Travel to London
and you might muse to yourself that at any corner—around Bloomsbury,
Clerkenwell, or Covent Garden—your footsteps and the footsteps of author
Charles Dickens could overlap. But don’t travel to London, spend the weekend
walking around Richmond, and the same might be true. On March 16, 1842 Charles
Dickens took a coach from Washington, D.C. to Richmond, the southernmost point
in his six-month tour of the United States. Dickens had just turned 30 and was
already internationally renowned. He planned to follow-up his novel Barnaby Rudge with an American
travelogue, published later that year as American
Notes for General Circulation.
After arriving
in Boston Dickens travelled to New York and from New York to Philadelphia,
where he had his first brush with Richmond via the city’s adopted-son, Edgar
Allan Poe. Poe, then 33 and an enormous admirer of Dickens’ work, sought him
out to discuss American poetry as well’s as Poe’s publishing prospects in
England. They had two long discussions at Dickens’ hotel, with Dickens
promising to raise Poe’s profile in England once he returned. (Dickens
eventually tried to do just that, but an anonymous review appeared in England
in 1844 with lukewarm remarks about Poe, and when Poe assumed the author to be
Dickens their relationship soured.)
Originally Dickens had intended
to travel as far south as Charleston, but considering the increasing heat decided
Richmond would be his first and last stop in the South, his one chance to view
the system he was equally curious about and horrified by, slavery. On the ride
from Washington Dickens observed, “In this district, as in all others where slavery sits brooding…there is
an air of ruin and decay abroad, which is inseparable from the system.” A map
of Dickens’ journey through the district between Washington and Richmond was included in the Richmond History Center’s RVA 50 exhibit, being one of 50 objects
exemplifying the history of Richmond.
Dickens arrived
at the Exchange hotel on 14th and Franklin, where a large dinner was held in
his honor. Over the next two days Dickens visited every part of Richmond that
interested him, and some parts that didn’t. He spent time at a tobacco factory
and crossed the James to visit a plantation. He was fascinated by the site of
the battle of Bloody Run (a marker for which now stands at 32nd
and Broad) but slightly bored by the sessions taking place at the state
capitol, where “orators
were drowsily holding forth to the hot noon day.”

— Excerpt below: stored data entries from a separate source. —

-- ==== Sys2Proof/Decode.lean ====
section
/-!
DEFINITION. Decoding and encoding (spec/30_encoding.md sections 1 and 5, `opcode_table.json`): a total
decoder from bytes, and the encoder written from the same tables.
-/

namespace Sys2Proof

/-- What the decoder answers on a sequence of bytes. -/
inductive Decoded where
  /-- A whole serialised instruction and the bytes after it. -/
  | instr (i : Instr) (rest : List Byte)
  /-- The first byte is no opcode of either space (rule R69); it and the bytes after it. -/
  | illegal (opc : Byte) (rest : List Byte)
  /-- The bytes end before the instruction does (rule R70 gives its length). -/
  | incomplete
  deriving DecidableEq, Repr

/-- The CODE operand of rule R58: four bytes of an Int32, most significant byte first. -/
def decodeCodeOperand (mk : Word → Instr) (bytes : List Byte) : Decoded :=
  match bytes with
  | b0 :: b1 :: b2 :: b3 :: rest => .instr (mk (b0 ++ b1 ++ b2 ++ b3)) rest
  | _ => .incomplete

/-- The 16-bit length field of a BUF operand, most significant byte first (rule R58). -/
def bufLength (hi lo : Byte) : Nat := (hi ++ lo : BitVec 16).toNat

/-- The BUF operand of rule R58: the length L, then the L bytes in order. -/
def decodeBufOperand (bytes : List Byte) : Decoded :=
  match bytes with
  | hi :: lo :: rest =>
    if rest.length < bufLength hi lo then .incomplete
    else .instr (.decode (rest.take (bufLength hi lo))) (rest.drop (bufLength hi lo))
  | _ => .incomplete

/-- The opcode tables of rules R59 and R60, and rule R69 for every other value. -/
def decodeOpcode (opc : Byte) (rest : List Byte) : Decoded :=
  match opc.toNat with
  | 0x01 => .instr .init rest
  | 0x02 => .instr .ready rest
  | 0x03 => .instr .read rest
  | 0x04 => decodeBufOperand rest
  | 0x05 => decodeCodeOperand .cvtV rest
  | 0x06 => decodeCodeOperand .cvtMv rest
  | 0x07 => .instr .destroy rest
  | 0x80 => .instr .uMclkStart rest
  | 0x81 => .instr .uWaitStab rest
  | 0x82 => .instr .uCsInit rest
  | 0x83 => .instr .uDrdyInit rest
  | 0x84 => .instr .uBusUp rest
  | 0x85 => .instr .uSampleDrdy rest
  | 0x86 => .instr .uTxnBegin rest
  | 0x87 => .instr .uCsAssert rest
  | 0x88 => .instr .uXfer rest
  | 0x89 => .instr .uCsDeassert rest
  | 0x8A => .instr .uTxnEnd rest
  | 0x8B => .instr .uDecode rest
  | 0x8C => .instr .uBusRelease rest
  | _ => .illegal opc rest

/-- The decoder: total on any bytes, over both spaces of rules R59 and R60. Which of the two spaces may
be issued at the host interface is decided where a command is taken (rule R69), not here. -/
def decode (bytes : List Byte) : Decoded :=
  match bytes with
  | [] => .incomplete
  | opc :: rest => decodeOpcode opc rest

/-- The opcode of rules R59 and R60. -/
def opcode (i : Instr) : Byte :=
  match i with
  | .init => 0x01#8
  | .ready => 0x02#8
  | .read => 0x03#8
  | .decode _ => 0x04#8
  | .cvtV _ => 0x05#8
  | .cvtMv _ => 0x06#8
  | .destroy => 0x07#8
  | .uMclkStart => 0x80#8
  | .uWaitStab => 0x81#8
  | .uCsInit => 0x82#8
  | .uDrdyInit => 0x83#8
  | .uBusUp => 0x84#8
  | .uSampleDrdy => 0x85#8
  | .uTxnBegin => 0x86#8
  | .uCsAssert => 0x87#8
  | .uXfer => 0x88#8
  | .uCsDeassert => 0x89#8
  | .uTxnEnd => 0x8A#8
  | .uDecode => 0x8B#8
  | .uBusRelease => 0x8C#8

/-- CLASS of rule R58's opcode byte: bit 7, set for the internal micro-operation space. -/
def isMicroOpcode (opc : Byte) : Bool := opc.getLsbD 7

/-- The four bytes of a word, most significant first (rules R58 and R61). -/
def wordBytes (w : Word) : List Byte :=
  [w.extractLsb' 24 8, w.extractLsb' 16 8, w.extractLsb' 8 8, w.extractLsb' 0 8]

/-- The operand bytes of rule R58. -/
def operandBytes (i : Instr) : List Byte :=
  match i with
  | .decode buf =>
    let len := BitVec.ofNat 16 buf.length
    len.extractLsb' 8 8 :: len.extractLsb' 0 8 :: buf
  | .cvtV code => wordBytes code
  | .cvtMv code => wordBytes code
  | .init => []
  | .ready => []
  | .read => []
  | .destroy => []
  | .uMclkStart => []
  | .uWaitStab => []
  | .uCsInit => []
  | .uDrdyInit => []
  | .uBusUp => []
  | .uSampleDrdy => []
  | .uTxnBegin => []
  | .uCsAssert => []
  | .uXfer => []
  | .uCsDeassert => []
  | .uTxnEnd => []
  | .uDecode => []
  | .uBusRelease => []

/-- The serialised instruction of rule R58: the opcode, then the operand bytes. -/
def encode (i : Instr) : List Byte := opcode i :: operandBytes i

/-! ## Words of the opcode table -/

/-- The length in bytes that rules R58 and R70 give the serialised instruction these bytes begin (a byte
not there yet counts as 0). -/
def serialLength (bytes : List Byte) : Nat :=
  match (bytes.getD 0 0#8).toNat with
  | 0x04 => 3 + bufLength (bytes.getD 1 0#8) (bytes.getD 2 0#8)
  | 0x05 => 5
  | 0x06 => 5
  | _ => 1

/-- The first `n` bytes of a number whose bits are counted from the first byte's bit 0. -/
def bytesOfNat : Nat → Nat → List Byte
  | 0, _ => []
  | n + 1, w => BitVec.ofNat 8 w :: bytesOfNat n (w / 256)

/-- The serialised instruction whose first `nbits` bits are `w` and whose other bits are 0. -/
def tableBytes (nbits w : Nat) : List Byte :=
  let given := bytesOfNat (nbits / 8) (w % 2 ^ nbits)
  given ++ List.replicate (serialLength given - given.length) 0#8

/-- The instruction the decoder reads from a row of the opcode table. -/
def decodeTableWord (nbits w : Nat) : Option Instr :=
  match decode (tableBytes nbits w) with
  | .instr i _ => some i
  | .illegal _ _ => none
  | .incomplete => none

/-! ## Assembly syntax (rules R71 and R72), over lists of characters -/

/-- One line of a program in the syntax of rule R71. -/
inductive AsmLine where
  /-- nothing but blanks or a comment; environment actions are comments -/
  | blank
  /-- a command -/
  | command (i : Instr)
  /-- the pseudo-instruction of rule R72 -/
  | waitReady
  deriving DecidableEq, Repr

/-- The value of a hexadecimal digit. -/
def hexDigit (c : Char) : Option Nat :=
  let n := c.toNat
  if 48 ≤ n ∧ n ≤ 57 then some (n - 48)
  else if 65 ≤ n ∧ n ≤ 70 then some (n - 55)
  else if 97 ≤ n ∧ n ≤ 102 then some (n - 87)
  else none

/-- The number written by digits of a base, most significant first; none for no digit or a wrong one. -/
def digitsVal (base : Nat) (cs : List Char) : Option Nat :=
  match cs with
  | [] => none
  | _ => cs.foldl (fun acc c => acc.bind fun a => (hexDigit c).bind fun d =>
      if d < base then some (a * base + d) else none) (some 0)

/-- The blank-separated words of a line, up to a `;` (rule R71); a `|` separates words and is dropped. -/
def asmWords : List Char → List Char → List (List Char)
  | [], cur => if cur.isEmpty then [] else [cur.reverse]
  | c :: cs, cur =>
    if c.toNat = 59 then (if cur.isEmpty then [] else [cur.reverse])
    else if c.toNat = 32 ∨ c.toNat = 9 ∨ c.toNat = 124 then
      (if cur.isEmpty then asmWords cs [] else cur.reverse :: asmWords cs [])
    else asmWords cs (c :: cur)

/-- A CODE operand of rule R71: a signed decimal of the Int32 range, or `0x` and a 32-bit hex number. -/
def asmCode (w : List Char) : Option Word :=
  match w with
  | '0' :: 'x' :: ds =>
    (digitsVal 16 ds).bind fun n => if n < 2 ^ 32 then some (BitVec.ofNat 32 n) else none
  | '-' :: ds =>
    (digitsVal 10 ds).bind fun n => if n ≤ 2 ^ 31 then some (BitVec.ofInt 32 (-(n : Int))) else none
  | ds => (digitsVal 10 ds).bind fun n => if n < 2 ^ 31 then some (BitVec.ofNat 32 n) else none

/-- A BUF operand of rule R71: hex byte pairs. -/
def asmBytes (ws : List (List Char)) : Option (List Byte) :=
  ws.foldr (fun w acc => acc.bind fun bs =>
    if w.length = 2 then (digitsVal 16 w).map (fun n => BitVec.ofNat 8 n :: bs) else none) (some [])

/-- Rule R71: one command a line, mnemonics of rule R59 in upper case; none for any other line.
Micro-operations have no assembly form: the host cannot issue them (rule R60). -/
def assembleLine (line : List Char) : Option AsmLine :=
  match asmWords line [] with
  | [] => some .blank
  | [['I', 'N', 'I', 'T']] => some (.command .init)
  | [['R', 'E', 'A', 'D', 'Y']] => some (.command .ready)
  | [['R', 'E', 'A', 'D']] => some (.command .read)
  | [['D', 'E', 'S', 'T', 'R', 'O', 'Y']] => some (.command .destroy)
  | [['W', 'A', 'I', 'T', '_', 'R', 'E', 'A', 'D', 'Y']] => some .waitReady
  | [['C', 'V', 'T', '_', 'V'], w] => (asmCode w).map fun c => .command (.cvtV c)
  | [['C', 'V', 'T', '_', 'M', 'V'], w] => (asmCode w).map fun c => .command (.cvtMv c)
  | ['D', 'E', 'C', 'O', 'D', 'E'] :: ws => (asmBytes ws).map fun b => .command (.decode b)
  | _ => none

/-- Rule R72: WAIT_READY as the commands the host issues when its `polls`-th READY is the first to return
true; the number of polls is the environment's. -/
def expandWaitReady (polls : Nat) : List Instr := List.replicate polls .ready

end Sys2Proof
end

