-- ==== Sys2Proof/Machine/Clock.lean ====
section
/-!
DEFINITION. The MCLK generator (spec/40_clock.md): U_MCLK_START, U_WAIT_STAB, and the waveform of rules
R77 and R78 as pure functions.
-/

namespace Sys2Proof.Machine

/-- CR1 once started (rules R75, R79, R80): the one legal value of each field, and SETTLED as it was. -/
def Mclk.started (m : Mclk) : Mclk :=
  { freqHz := some fMclk, resBits := some pwmResBits, duty := some pwmDuty, intrEn := some false,
    run := true, settled := m.settled }

/-- U_MCLK_START (rule R75). The block's own timer is not reported busy once RUN is 1 (rule R81). -/
def execUMclkStart (s : State) : Out :=
  microOp .uMclkStart s fun c k =>
    if !s.cfg.pinValid s.cfg.pins.mclk then returnError c .eInvalidPin s
    else if !s.mclk.run && !s.cfg.timerFree then returnError c .eClockCfg s
    else if !s.cfg.clockFeasible then returnError c .eClockCfg s
    else moveOn c k (s.setMclk s.mclk.started)

/-- U_WAIT_STAB (rule R76): one step that stands for at least T_STAB (log 19). -/
def execUWaitStab (s : State) : Out :=
  microOp .uWaitStab s fun c k =>
    moveOn c k (if s.mclk.run then s.setMclk { s.mclk with settled := true } else s)

/-! ## The waveform, for a timed reading of MCLK.RUN (rules R77 and R78); no step reads it -/

/-- One advance of the duty counter: RES_BITS = 2 bits, wrapping from 3 to 0. -/
def dutyCountNext (cnt : BitVec 2) : BitVec 2 := cnt + 1

/-- The clock output at a counter value: HIGH while CNT < DUTY (rule R78, marked there as general
knowledge). -/
def dutyOutput (duty : BitVec 4) (cnt : BitVec 2) : Level :=
  if cnt.toNat < duty.toNat then .high else .low

/-- The counter `n` advances after a wrap. -/
def dutyCountAt : Nat → BitVec 2
  | 0 => 0#2
  | n + 1 => dutyCountNext (dutyCountAt n)

/-- The level of the clock-out pin `n` counter steps after a wrap, once the generator runs; none before
that, when the level is any value (rule R32). -/
def clockLevel (s : State) (n : Nat) : Option Level :=
  if s.mclk.run then s.mclk.duty.map fun d => dutyOutput d (dutyCountAt n) else none

end Sys2Proof.Machine
end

Early on Sunday Dickens left Richmond with a
decidedly mixed opinion of the city. The natural beauty of the landscape
impressed him, but it was a landscape stained by slavery. “The same decay and
gloom that overhang the way by which it is approached, hover above the town of
Richmond,” he wrote. “There are pretty villas and cheerful houses in its
streets, and Nature smiles upon the country round; but jostling its handsome
residences, like slavery itself going hand in hand with many lofty virtues, are
deplorable tenements, fences unrepaired, walls crumbling into ruinous heaps.”